Segment Open
-- ==== Sys2Proof/Laws/KeepVector.lean ====
section
/-! SUPPORT. What the operations of Machine/Vector.lean keep. -/

namespace Sys2Proof.Machine

theorem iterate_keeps {r k : Core} (n : Nat) (f : Nat → Core → Core) (h : CoreKeep r k) (g_f : ∀ (rk : Core) x0 x1, CoreKeep rk x1 → CoreKeep rk (f x0 x1)) :
    CoreKeep r (iterate n f k) := by
  unfold iterate
  repeat' first
    | with_reducible assumption
    | with_reducible intro x
    | with_reducible apply g_f
    | with_reducible apply CoreKeep.foldl

theorem Core.result_keeps {r k : Core} (w d : Nat) (l : List (Nat × Nat)) (h : CoreKeep r k) :
    CoreKeep r (Core.result k w d l) := by
  unfold Core.result
  repeat' first
    | with_reducible assumption
    | with_reducible apply Core.raise_keeps
    | with_reducible apply Core.putSlot_keeps

theorem vopRun_keeps {r p5 : State} (op : Elem2) (f : VOp) (n : Nat) (c : Nat) (p4 : Dispatched) (h : Keeps r p5) :
    ResKeeps r (vopRun op f n c p4 p5) := by
  unfold vopRun
  repeat' first
    | with_reducible assumption
    | with_reducible intro x
    | with_reducible apply ResKeeps.ok
    | with_reducible apply ResKeeps.lost
    | with_reducible apply ResKeeps.wait
    | with_reducible apply State.updCore_keeps
    | with_reducible apply Core.asDispatched_keeps
    | with_reducible apply iterate_keeps
    | with_reducible apply Core.result_keeps

theorem vop_keeps {r s : State} (op : Elem2) (tys : Nat → Bool) (satOk : Bool) (xOk : Bool) (i : Instr) (h1 : Issue) (f : VOp) (h : Keeps r s) :
    OutKeeps r (vop op tys satOk xOk i h1 f s) := by
  unfold vop
  repeat' first
    | with_reducible assumption
    | with_reducible intro x
    | with_reducible apply OutKeeps.next
    | with_reducible apply ResKeeps.ok
    | with_reducible apply ResKeeps.lost
    | with_reducible apply ResKeeps.wait
    | with_reducible apply issue_keeps
    | with_reducible apply dispatch_keeps
    | with_reducible apply vopRun_keeps

theorem execVadd_keeps {r s : State} (h1 : Issue) (f : VOp) (h : Keeps r s) :
    OutKeeps r (execVadd h1 f s) := by
  unfold execVadd
  repeat' first
    | with_reducible assumption
    | with_reducible intro x
    | with_reducible apply OutKeeps.next
    | with_reducible apply vop_keeps

theorem execVsub_keeps {r s : State} (h1 : Issue) (f : VOp) (h : Keeps r s) :
    OutKeeps r (execVsub h1 f s) := by
  unfold execVsub
  repeat' first
    | with_reducible assumption
    | with_reducible intro x
    | with_reducible apply OutKeeps.next
    | with_reducible apply vop_keeps

theorem execVmulLo_keeps {r s : State} (h1 : Issue) (f : VOp) (h : Keeps r s) :
    OutKeeps r (execVmulLo h1 f s) := by
  unfold execVmulLo
  repeat' first
    | with_reducible assumption
    | with_reducible intro x
    | with_reducible apply OutKeeps.next
    | with_reducible apply vop_keeps

theorem execVmulHi_keeps {r s : State} (h1 : Issue) (f : VOp) (h : Keeps r s) :
    OutKeeps r (execVmulHi h1 f s) := by
  unfold execVmulHi
  repeat' first
    | with_reducible assumption
    | with_reducible intro x
    | with_reducible apply OutKeeps.next
    | with_reducible apply vop_keeps

theorem execVmul_keeps {r s : State} (h1 : Issue) (f : VOp) (h : Keeps r s) :
    OutKeeps r (execVmul h1 f s) := by
  unfold execVmul
  repeat' first
    | with_reducible assumption
    | with_reducible intro x
    | with_reducible apply OutKeeps.next
    | with_reducible apply vop_keeps

theorem execVmin_keeps {r s : State} (h1 : Issue) (f : VOp) (h : Keeps r s) :
    OutKeeps r (execVmin h1 f s) := by
  unfold execVmin
  repeat' first
    | with_reducible assumption
    | with_reducible intro x
    | with_reducible apply OutKeeps.next
    | with_reducible apply vop_keeps

theorem execVmax_keeps {r s : State} (h1 : Issue) (f : VOp) (h : Keeps r s) :
    OutKeeps r (execVmax h1 f s) := by
  unfold execVmax
  repeat' first
    | with_reducible assumption
    | with_reducible intro x
    | with_reducible apply OutKeeps.next
    | with_reducible apply vop_keeps

theorem execVshl_keeps {r s : State} (h1 : Issue) (f : VOp) (h : Keeps r s) :
    OutKeeps r (execVshl h1 f s) := by
  unfold execVshl
  repeat' first
    | with_reducible assumption
    | with_reducible intro x
    | with_reducible apply OutKeeps.next
    | with_reducible apply vop_keeps

theorem execVshr_keeps {r s : State} (h1 : Issue) (f : VOp) (h : Keeps r s) :
    OutKeeps r (execVshr h1 f s) := by
  unfold execVshr
  repeat' first
    | with_reducible assumption
    | with_reducible intro x
    | with_reducible apply OutKeeps.next
    | with_reducible apply vop_keeps

theorem execVshra_keeps {r s : State} (h1 : Issue) (f : VOp) (h : Keeps r s) :
    OutKeeps r (execVshra h1 f s) := by
  unfold execVshra
  repeat' first
    | with_reducible assumption
    | with_reducible intro x
    | with_reducible apply OutKeeps.next
    | with_reducible apply vop_keeps

theorem execVand_keeps {r s : State} (h1 : Issue) (f : VOp) (h : Keeps r s) :
    OutKeeps r (execVand h1 f s) := by
  unfold execVand
  repeat' first
    | with_reducible assumption
    | with_reducible intro x
    | with_reducible apply OutKeeps.next
    | with_reducible apply vop_keeps

theorem execVor_keeps {r s : State} (h1 : Issue) (f : VOp) (h : Keeps r s) :
    OutKeeps r (execVor h1 f s) := by
  unfold execVor
  repeat' first
    | with_reducible assumption
    | with_reducible intro x
    | with_reducible apply OutKeeps.next
    | with_reducible apply vop_keeps

theorem execVxor_keeps {r s : State} (h1 : Issue) (f : VOp) (h : Keeps r s) :
    OutKeeps r (execVxor h1 f s) := by
  unfold execVxor
  repeat' first
    | with_reducible assumption
    | with_reducible intro x
    | with_reducible apply OutKeeps.next
    | with_reducible apply vop_keeps

theorem execVandn_keeps {r s : State} (h1 : Issue) (f : VOp) (h : Keeps r s) :
    OutKeeps r (execVandn h1 f s) := by
  unfold execVandn
  repeat' first
    | with_reducible assumption
    | with_reducible intro x
    | with_reducible apply OutKeeps.next
    | with_reducible apply vop_keeps

theorem execVcmpEq_keeps {r s : State} (h1 : Issue) (f : VOp) (h : Keeps r s) :
    OutKeeps r (execVcmpEq h1 f s) := by
  unfold execVcmpEq
  repeat' first
    | with_reducible assumption
    | with_reducible intro x
    | with_reducible apply OutKeeps.next
    | with_reducible apply vop_keeps

theorem execVcmpNe_keeps {r s : State} (h1 : Issue) (f : VOp) (h : Keeps r s) :
    OutKeeps r (execVcmpNe h1 f s) := by
  unfold execVcmpNe
  repeat' first
    | with_reducible assumption
    | with_reducible intro x
    | with_reducible apply OutKeeps.next
    | with_reducible apply vop_keeps

theorem execVcmpLt_keeps {r s : State} (h1 : Issue) (f : VOp) (h : Keeps r s) :
    OutKeeps r (execVcmpLt h1 f s) := by
  unfold execVcmpLt
  repeat' first
    | with_reducible assumption
    | with_reducible intro x
    | with_reducible apply OutKeeps.next
    | with_reducible apply vop_keeps

theorem execVcmpLe_keeps {r s : State} (h1 : Issue) (f : VOp) (h : Keeps r s) :
    OutKeeps r (execVcmpLe h1 f s) := by
  unfold execVcmpLe
  repeat' first
    | with_reducible assumption
    | with_reducible intro x
    | with_reducible apply OutKeeps.next
    | with_reducible apply vop_keeps

theorem vpredRun_keeps {r p5 : State} (q : (Nat → Bool) → List Nat → Bool) (f : VOp) (n : Nat) (c : Nat) (p4 : Dispatched) (h : Keeps r p5) :
    ResKeeps r (vpredRun q f n c p4 p5) := by
  unfold vpredRun
  repeat' first
    | with_reducible assumption
    | with_reducible intro x
    | with_reducible apply ResKeeps.ok
    | with_reducible apply ResKeeps.lost
    | with_reducible apply ResKeeps.wait
    | with_reducible apply State.updCore_keeps
    | with_reducible apply Core.pw_keeps

theorem vpred_keeps {r s : State} (q : (Nat → Bool) → List Nat → Bool) (i : Instr) (h1 : Issue) (f : VOp) (h : Keeps r s) :
    OutKeeps r (vpred q i h1 f s) := by
  unfold vpred
  repeat' first
    | with_reducible assumption
    | with_reducible intro x
    | with_reducible apply OutKeeps.next
    | with_reducible apply ResKeeps.ok
    | with_reducible apply ResKeeps.lost
    | with_reducible apply ResKeeps.wait
    | with_reducible apply issue_keeps
    | with_reducible apply dispatch_keeps
    | with_reducible apply vpredRun_keeps

theorem execVany_keeps {r s : State} (h1 : Issue) (f : VOp) (h : Keeps r s) :
    OutKeeps r (execVany h1 f s) := by
  unfold execVany
  repeat' first
    | with_reducible assumption
    | with_reducible intro x
    | with_reducible apply OutKeeps.next
    | with_reducible apply vpred_keeps

theorem execVall_keeps {r s : State} (h1 : Issue) (f : VOp) (h : Keeps r s) :
    OutKeeps r (execVall h1 f s) := by
  unfold execVall
  repeat' first
    | with_reducible assumption
    | with_reducible intro x
    | with_reducible apply OutKeeps.next
    | with_reducible apply vpred_keeps

theorem vunRun_keeps {r p5 : State} (op : Elem1) (f : VUn) (n : Nat) (c : Nat) (p4 : Dispatched) (h : Keeps r p5) :
    ResKeeps r (vunRun op f n c p4 p5) := by
  unfold vunRun
  repeat' first
    | with_reducible assumption
    | with_reducible intro x
    | with_reducible apply ResKeeps.ok
    | with_reducible apply ResKeeps.lost
    | with_reducible apply ResKeeps.wait
    | with_reducible apply State.updCore_keeps
    | with_reducible apply iterate_keeps
    | with_reducible apply Core.result_keeps

theorem vun_keeps {r s : State} (op : Elem1) (tys : Nat → Bool) (satOk : Bool) (i : Instr) (h1 : Issue) (f : VUn) (h : Keeps r s) :
    OutKeeps r (vun op tys satOk i h1 f s) := by
  unfold vun
  repeat' first
    | with_reducible assumption
    | with_reducible intro x
    | with_reducible apply OutKeeps.next
    | with_reducible apply ResKeeps.ok
    | with_reducible apply ResKeeps.lost
    | with_reducible apply ResKeeps.wait
    | with_reducible apply issue_keeps
    | with_reducible apply dispatch_keeps
    | with_reducible apply vunRun_keeps

theorem execVabs_keeps {r s : State} (h1 : Issue) (f : VUn) (h : Keeps r s) :
    OutKeeps r (execVabs h1 f s) := by
  unfold execVabs
  repeat' first
    | with_reducible assumption
    | with_reducible intro x
    | with_reducible apply OutKeeps.next
    | with_reducible apply vun_keeps

theorem execVneg_keeps {r s : State} (h1 : Issue) (f : VUn) (h : Keeps r s) :
    OutKeeps r (execVneg h1 f s) := by
  unfold execVneg
  repeat' first
    | with_reducible assumption
    | with_reducible intro x
    | with_reducible apply OutKeeps.next
    | with_reducible apply vun_keeps

theorem execVnot_keeps {r s : State} (h1 : Issue) (f : VUn) (h : Keeps r s) :
    OutKeeps r (execVnot h1 f s) := by
  unfold execVnot
  repeat' first
    | with_reducible assumption
    | with_reducible intro x
    | with_reducible apply OutKeeps.next
    | with_reducible apply vun_keeps

theorem execVmov_keeps {r s : State} (h1 : Issue) (f : VUn) (h : Keeps r s) :
    OutKeeps r (execVmov h1 f s) := by
  unfold execVmov
  repeat' first
    | with_reducible assumption
    | with_reducible intro x
    | with_reducible apply OutKeeps.next
    | with_reducible apply vun_keeps

theorem execVexp2_keeps {r s : State} (h1 : Issue) (f : VUn) (h : Keeps r s) :
    OutKeeps r (execVexp2 h1 f s) := by
  unfold execVexp2
  repeat' first
    | with_reducible assumption
    | with_reducible intro x
    | with_reducible apply OutKeeps.next
    | with_reducible apply vun_keeps

theorem execVlog2_keeps {r s : State} (h1 : Issue) (f : VUn) (h : Keeps r s) :
    OutKeeps r (execVlog2 h1 f s) := by
  unfold execVlog2
  repeat' first
    | with_reducible assumption
    | with_reducible intro x
    | with_reducible apply OutKeeps.next
    | with_reducible apply vun_keeps

theorem execVrcp_keeps {r s : State} (h1 : Issue) (f : VUn) (h : Keeps r s) :
    OutKeeps r (execVrcp h1 f s) := by
  unfold execVrcp
  repeat' first
    | with_reducible assumption
    | with_reducible intro x
    | with_reducible apply OutKeeps.next
    | with_reducible apply vun_keeps

theorem execVrsq_keeps {r s : State} (h1 : Issue) (f : VUn) (h : Keeps r s) :
    OutKeeps r (execVrsq h1 f s) := by
  unfold execVrsq
  repeat' first
    | with_reducible assumption
    | with_reducible intro x
    | with_reducible apply OutKeeps.next
    | with_reducible apply vun_keeps

theorem execVtanh_keeps {r s : State} (h1 : Issue) (f : VUn) (h : Keeps r s) :
    OutKeeps r (execVtanh h1 f s) := by
  unfold execVtanh
  repeat' first
    | with_reducible assumption
    | with_reducible intro x
    | with_reducible apply OutKeeps.next
    | with_reducible apply vun_keeps

theorem v3Run_keeps {r p7 : State} (w : Nat) (wc : Nat) (op : Elem3) (f : V3) (n : Nat) (c : Nat) (p6 : Dispatched) (h : Keeps r p7) :
    ResKeeps r (v3Run w wc op f n c p6 p7) := by
  unfold v3Run
  repeat' first
    | with_reducible assumption
    | with_reducible intro x
    | with_reducible apply ResKeeps.ok
    | with_reducible apply ResKeeps.lost
    | with_reducible apply ResKeeps.wait
    | with_reducible apply State.updCore_keeps
    | with_reducible apply Core.asDispatched_keeps
    | with_reducible apply iterate_keeps
    | with_reducible apply Core.result_keeps

theorem v3_keeps {r s : State} (w : Nat) (wc : Nat) (op : Elem3) (rndOk : Bool) (i : Instr) (h1 : Issue) (f : V3) (h : Keeps r s) :
    OutKeeps r (v3 w wc op rndOk i h1 f s) := by
  unfold v3
  repeat' first
    | with_reducible assumption
    | with_reducible intro x
    | with_reducible apply OutKeeps.next
    | with_reducible apply ResKeeps.ok
    | with_reducible apply ResKeeps.lost
    | with_reducible apply ResKeeps.wait
    | with_reducible apply issue_keeps
    | with_reducible apply orLost_keeps
    | with_reducible apply dispatch_keeps
    | with_reducible apply v3Run_keeps

theorem execVfma_keeps {r s : State} (h1 : Issue) (ty : Fin 3) (f : V3) (h : Keeps r s) :
    OutKeeps r (execVfma h1 ty f s) := by
  unfold execVfma
  repeat' first
    | with_reducible assumption
    | with_reducible intro x
    | with_reducible apply OutKeeps.next
    | with_reducible apply v3_keeps

theorem execVdot2_keeps {r s : State} (h1 : Issue) (fp16 : Bool) (f : V3) (h : Keeps r s) :
    OutKeeps r (execVdot2 h1 fp16 f s) := by
  unfold execVdot2
  repeat' first
    | with_reducible assumption
    | with_reducible intro x
    | with_reducible apply OutKeeps.next
    | with_reducible apply v3_keeps

theorem execVsel_keeps {r s : State} (h1 : Issue) (w : Fin 3) (f : V3) (h : Keeps r s) :
    OutKeeps r (execVsel h1 w f s) := by
  unfold execVsel
  repeat' first
    | with_reducible assumption
    | with_reducible intro x
    | with_reducible apply OutKeeps.next
    | with_reducible apply v3_keeps

end Sys2Proof.Machine
end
Segment Closed
Activity: The answer must hold only the lines from the first line of the data through the line bearing "Core → Core)", returned exactly.

Response area:
-- ==== Sys2Proof/Laws/KeepVector.lean ====
section
/-! SUPPORT. What the operations of Machine/Vector.lean keep. -/

namespace Sys2Proof.Machine

theorem iterate_keeps {r k : Core} (n : Nat) (f : Nat → Core → Core) (h : CoreKeep r k) (g_f : ∀ (rk : Core) x0 x1, CoreKeep rk x1 → CoreKeep rk (f x0 x1)) :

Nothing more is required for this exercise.